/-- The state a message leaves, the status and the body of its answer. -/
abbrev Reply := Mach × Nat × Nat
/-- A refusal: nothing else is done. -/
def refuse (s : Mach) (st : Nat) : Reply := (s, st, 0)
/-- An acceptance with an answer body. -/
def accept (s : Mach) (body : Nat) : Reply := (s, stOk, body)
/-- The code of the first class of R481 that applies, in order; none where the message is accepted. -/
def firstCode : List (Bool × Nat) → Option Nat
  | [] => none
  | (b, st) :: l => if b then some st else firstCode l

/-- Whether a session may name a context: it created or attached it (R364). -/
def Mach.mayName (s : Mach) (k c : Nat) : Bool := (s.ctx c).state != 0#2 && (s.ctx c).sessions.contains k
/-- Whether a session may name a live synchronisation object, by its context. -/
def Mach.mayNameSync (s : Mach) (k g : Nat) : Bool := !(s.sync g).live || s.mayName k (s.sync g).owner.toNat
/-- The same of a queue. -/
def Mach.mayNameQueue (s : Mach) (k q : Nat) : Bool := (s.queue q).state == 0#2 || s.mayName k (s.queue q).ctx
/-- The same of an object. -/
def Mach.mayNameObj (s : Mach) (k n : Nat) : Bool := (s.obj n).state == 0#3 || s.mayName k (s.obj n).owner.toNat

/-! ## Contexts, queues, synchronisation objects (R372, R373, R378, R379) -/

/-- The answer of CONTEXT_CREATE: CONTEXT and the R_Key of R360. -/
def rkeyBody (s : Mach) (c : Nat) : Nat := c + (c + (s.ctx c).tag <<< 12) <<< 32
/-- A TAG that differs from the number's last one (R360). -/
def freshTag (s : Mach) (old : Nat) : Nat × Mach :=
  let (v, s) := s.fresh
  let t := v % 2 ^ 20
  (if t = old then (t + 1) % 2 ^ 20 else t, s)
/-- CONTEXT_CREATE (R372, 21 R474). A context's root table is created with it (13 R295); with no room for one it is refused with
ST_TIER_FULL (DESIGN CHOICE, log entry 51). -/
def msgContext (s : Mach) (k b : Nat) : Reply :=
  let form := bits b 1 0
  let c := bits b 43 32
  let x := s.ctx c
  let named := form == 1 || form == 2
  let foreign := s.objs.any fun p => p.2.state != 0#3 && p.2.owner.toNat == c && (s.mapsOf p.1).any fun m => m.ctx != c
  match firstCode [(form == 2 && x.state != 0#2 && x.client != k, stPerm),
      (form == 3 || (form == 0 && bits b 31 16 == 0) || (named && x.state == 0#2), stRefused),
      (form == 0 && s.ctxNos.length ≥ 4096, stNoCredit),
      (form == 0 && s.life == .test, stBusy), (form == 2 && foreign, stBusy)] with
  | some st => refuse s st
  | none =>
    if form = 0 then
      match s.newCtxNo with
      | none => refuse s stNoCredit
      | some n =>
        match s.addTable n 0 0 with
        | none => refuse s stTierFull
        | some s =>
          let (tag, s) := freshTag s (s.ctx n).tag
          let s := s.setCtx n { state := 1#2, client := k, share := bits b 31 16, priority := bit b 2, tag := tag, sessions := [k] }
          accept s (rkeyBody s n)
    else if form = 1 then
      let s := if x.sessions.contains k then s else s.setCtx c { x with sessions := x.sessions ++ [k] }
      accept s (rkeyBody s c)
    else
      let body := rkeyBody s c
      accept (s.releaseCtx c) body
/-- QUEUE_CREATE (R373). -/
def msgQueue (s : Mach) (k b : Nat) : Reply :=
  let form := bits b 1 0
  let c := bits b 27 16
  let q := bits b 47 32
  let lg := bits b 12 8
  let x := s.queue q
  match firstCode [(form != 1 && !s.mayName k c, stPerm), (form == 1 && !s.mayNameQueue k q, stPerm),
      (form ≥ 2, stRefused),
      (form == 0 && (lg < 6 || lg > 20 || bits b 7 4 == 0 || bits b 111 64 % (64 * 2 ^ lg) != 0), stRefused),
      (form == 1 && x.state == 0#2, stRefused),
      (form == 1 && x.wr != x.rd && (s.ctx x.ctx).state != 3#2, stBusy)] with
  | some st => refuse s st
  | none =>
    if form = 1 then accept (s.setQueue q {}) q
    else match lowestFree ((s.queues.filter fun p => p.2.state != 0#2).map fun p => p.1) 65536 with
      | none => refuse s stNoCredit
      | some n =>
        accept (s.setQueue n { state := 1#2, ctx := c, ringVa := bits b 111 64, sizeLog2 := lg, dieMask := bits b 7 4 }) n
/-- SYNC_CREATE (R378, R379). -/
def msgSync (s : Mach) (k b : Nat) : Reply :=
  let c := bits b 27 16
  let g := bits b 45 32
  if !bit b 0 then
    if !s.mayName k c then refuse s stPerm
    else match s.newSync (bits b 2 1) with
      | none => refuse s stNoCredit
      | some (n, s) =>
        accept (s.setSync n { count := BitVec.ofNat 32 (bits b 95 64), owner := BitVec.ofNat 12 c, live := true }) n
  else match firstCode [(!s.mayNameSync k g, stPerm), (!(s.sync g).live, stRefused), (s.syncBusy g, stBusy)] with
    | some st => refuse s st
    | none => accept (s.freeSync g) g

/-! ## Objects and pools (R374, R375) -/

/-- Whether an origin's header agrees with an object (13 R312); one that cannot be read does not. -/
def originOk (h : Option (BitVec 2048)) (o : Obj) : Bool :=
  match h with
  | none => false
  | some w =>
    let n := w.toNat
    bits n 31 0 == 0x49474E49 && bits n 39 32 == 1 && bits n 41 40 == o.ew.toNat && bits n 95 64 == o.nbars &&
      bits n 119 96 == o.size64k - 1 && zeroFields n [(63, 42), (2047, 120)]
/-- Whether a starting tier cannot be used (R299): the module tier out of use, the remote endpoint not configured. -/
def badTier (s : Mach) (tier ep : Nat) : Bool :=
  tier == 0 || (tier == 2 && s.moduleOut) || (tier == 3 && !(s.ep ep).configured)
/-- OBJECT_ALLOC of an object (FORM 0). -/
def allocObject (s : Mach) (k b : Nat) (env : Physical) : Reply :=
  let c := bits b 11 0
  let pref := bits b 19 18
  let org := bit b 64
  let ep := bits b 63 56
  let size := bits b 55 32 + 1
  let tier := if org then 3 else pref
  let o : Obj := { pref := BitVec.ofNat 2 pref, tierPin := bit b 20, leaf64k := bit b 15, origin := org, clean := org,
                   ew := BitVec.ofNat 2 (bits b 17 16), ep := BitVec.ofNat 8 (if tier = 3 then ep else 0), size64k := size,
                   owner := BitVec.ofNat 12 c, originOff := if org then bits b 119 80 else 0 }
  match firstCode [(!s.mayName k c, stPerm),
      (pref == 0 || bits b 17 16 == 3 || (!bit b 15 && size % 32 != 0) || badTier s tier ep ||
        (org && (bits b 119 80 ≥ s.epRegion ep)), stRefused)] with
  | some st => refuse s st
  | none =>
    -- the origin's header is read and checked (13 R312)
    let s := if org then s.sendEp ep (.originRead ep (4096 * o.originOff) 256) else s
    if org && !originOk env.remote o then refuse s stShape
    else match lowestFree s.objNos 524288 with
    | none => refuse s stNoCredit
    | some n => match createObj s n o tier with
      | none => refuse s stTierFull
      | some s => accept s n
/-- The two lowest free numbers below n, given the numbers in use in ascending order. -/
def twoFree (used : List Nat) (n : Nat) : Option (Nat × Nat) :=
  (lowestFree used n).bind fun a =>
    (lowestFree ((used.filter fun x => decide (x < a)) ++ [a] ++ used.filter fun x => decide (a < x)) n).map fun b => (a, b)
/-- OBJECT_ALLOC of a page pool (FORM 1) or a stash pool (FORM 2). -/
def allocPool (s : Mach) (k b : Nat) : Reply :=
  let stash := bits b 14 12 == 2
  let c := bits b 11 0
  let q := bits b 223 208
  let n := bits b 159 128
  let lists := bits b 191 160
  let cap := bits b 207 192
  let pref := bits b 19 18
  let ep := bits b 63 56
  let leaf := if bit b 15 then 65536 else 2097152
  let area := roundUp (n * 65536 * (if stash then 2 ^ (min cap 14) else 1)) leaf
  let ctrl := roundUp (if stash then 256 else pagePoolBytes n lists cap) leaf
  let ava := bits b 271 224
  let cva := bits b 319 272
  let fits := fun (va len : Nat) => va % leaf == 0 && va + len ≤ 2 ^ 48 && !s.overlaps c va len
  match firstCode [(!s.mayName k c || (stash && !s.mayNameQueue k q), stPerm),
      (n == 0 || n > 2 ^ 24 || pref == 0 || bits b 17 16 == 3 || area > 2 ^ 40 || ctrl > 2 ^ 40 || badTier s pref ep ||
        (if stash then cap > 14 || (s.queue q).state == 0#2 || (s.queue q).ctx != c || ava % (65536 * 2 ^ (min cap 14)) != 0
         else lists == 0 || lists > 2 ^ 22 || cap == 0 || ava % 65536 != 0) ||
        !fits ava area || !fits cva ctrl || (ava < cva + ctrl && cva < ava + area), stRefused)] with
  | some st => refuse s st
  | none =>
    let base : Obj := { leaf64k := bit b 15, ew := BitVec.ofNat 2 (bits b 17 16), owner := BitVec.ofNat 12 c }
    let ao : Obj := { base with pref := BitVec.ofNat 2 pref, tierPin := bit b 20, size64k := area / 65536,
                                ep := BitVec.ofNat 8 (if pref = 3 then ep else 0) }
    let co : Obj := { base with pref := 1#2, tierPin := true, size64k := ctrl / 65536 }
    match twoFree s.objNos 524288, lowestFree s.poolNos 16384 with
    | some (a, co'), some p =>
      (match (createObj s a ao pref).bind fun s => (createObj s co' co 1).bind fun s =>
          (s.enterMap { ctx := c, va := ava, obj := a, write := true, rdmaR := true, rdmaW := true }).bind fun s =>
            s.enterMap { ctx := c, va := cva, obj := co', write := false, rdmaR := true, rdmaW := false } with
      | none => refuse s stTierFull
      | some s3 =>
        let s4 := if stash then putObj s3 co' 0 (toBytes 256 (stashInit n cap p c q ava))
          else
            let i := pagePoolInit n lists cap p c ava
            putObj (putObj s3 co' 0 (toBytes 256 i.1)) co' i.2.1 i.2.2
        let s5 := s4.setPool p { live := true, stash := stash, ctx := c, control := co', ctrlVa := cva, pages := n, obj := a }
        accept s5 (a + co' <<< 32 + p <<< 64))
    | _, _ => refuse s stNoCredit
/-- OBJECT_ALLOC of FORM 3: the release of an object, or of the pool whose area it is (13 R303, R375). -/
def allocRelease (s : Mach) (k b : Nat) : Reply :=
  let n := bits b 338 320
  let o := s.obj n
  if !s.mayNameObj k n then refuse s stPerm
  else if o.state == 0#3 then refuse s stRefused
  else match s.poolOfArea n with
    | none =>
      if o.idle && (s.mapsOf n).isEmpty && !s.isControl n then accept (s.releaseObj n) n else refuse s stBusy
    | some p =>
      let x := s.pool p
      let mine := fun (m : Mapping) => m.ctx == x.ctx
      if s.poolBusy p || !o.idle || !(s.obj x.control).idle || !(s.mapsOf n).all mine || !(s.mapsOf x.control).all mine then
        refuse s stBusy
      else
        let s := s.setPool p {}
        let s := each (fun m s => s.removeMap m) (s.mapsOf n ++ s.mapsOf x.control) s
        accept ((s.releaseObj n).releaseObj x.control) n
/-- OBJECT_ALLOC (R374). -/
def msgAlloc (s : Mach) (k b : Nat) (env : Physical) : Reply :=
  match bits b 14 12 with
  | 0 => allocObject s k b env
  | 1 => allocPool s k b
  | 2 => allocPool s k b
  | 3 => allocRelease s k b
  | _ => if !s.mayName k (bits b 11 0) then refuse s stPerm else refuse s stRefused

**Action item**
Could you write out, exactly as they stand, only the lines above that begin at the line with "let q := bits b 47 32" and stop after the line with "(form == 1 && x.wr"?

**Exercise answer**
  let q := bits b 47 32
  let lg := bits b 12 8
  let x := s.queue q
  match firstCode [(form != 1 && !s.mayName k c, stPerm), (form == 1 && !s.mayNameQueue k q, stPerm),
      (form ≥ 2, stRefused),
      (form == 0 && (lg < 6 || lg > 20 || bits b 7 4 == 0 || bits b 111 64 % (64 * 2 ^ lg) != 0), stRefused),
      (form == 1 && x.state == 0#2, stRefused),
      (form == 1 && x.wr != x.rd && (s.ctx x.ctx).state != 3#2, stBusy)] with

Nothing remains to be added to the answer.